"""

-- ==== Sys2Proof/Laws/Exec.lean ====
section
/-! SUPPORT. The meaning that each command calls, as a rewriting rule: no proof has to unfold the dispatch. -/

namespace Sys2Proof.Machine

variable (s : State)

"""

**Exercise requirements**.
Copy out each entry exactly, leaving nothing out.

**Exercise result**.
-- ==== Sys2Proof/Laws/Exec.lean ====
section
/-! SUPPORT. The meaning that each command calls, as a rewriting rule: no proof has to unfold the dispatch. -/

namespace Sys2Proof.Machine

variable (s : State)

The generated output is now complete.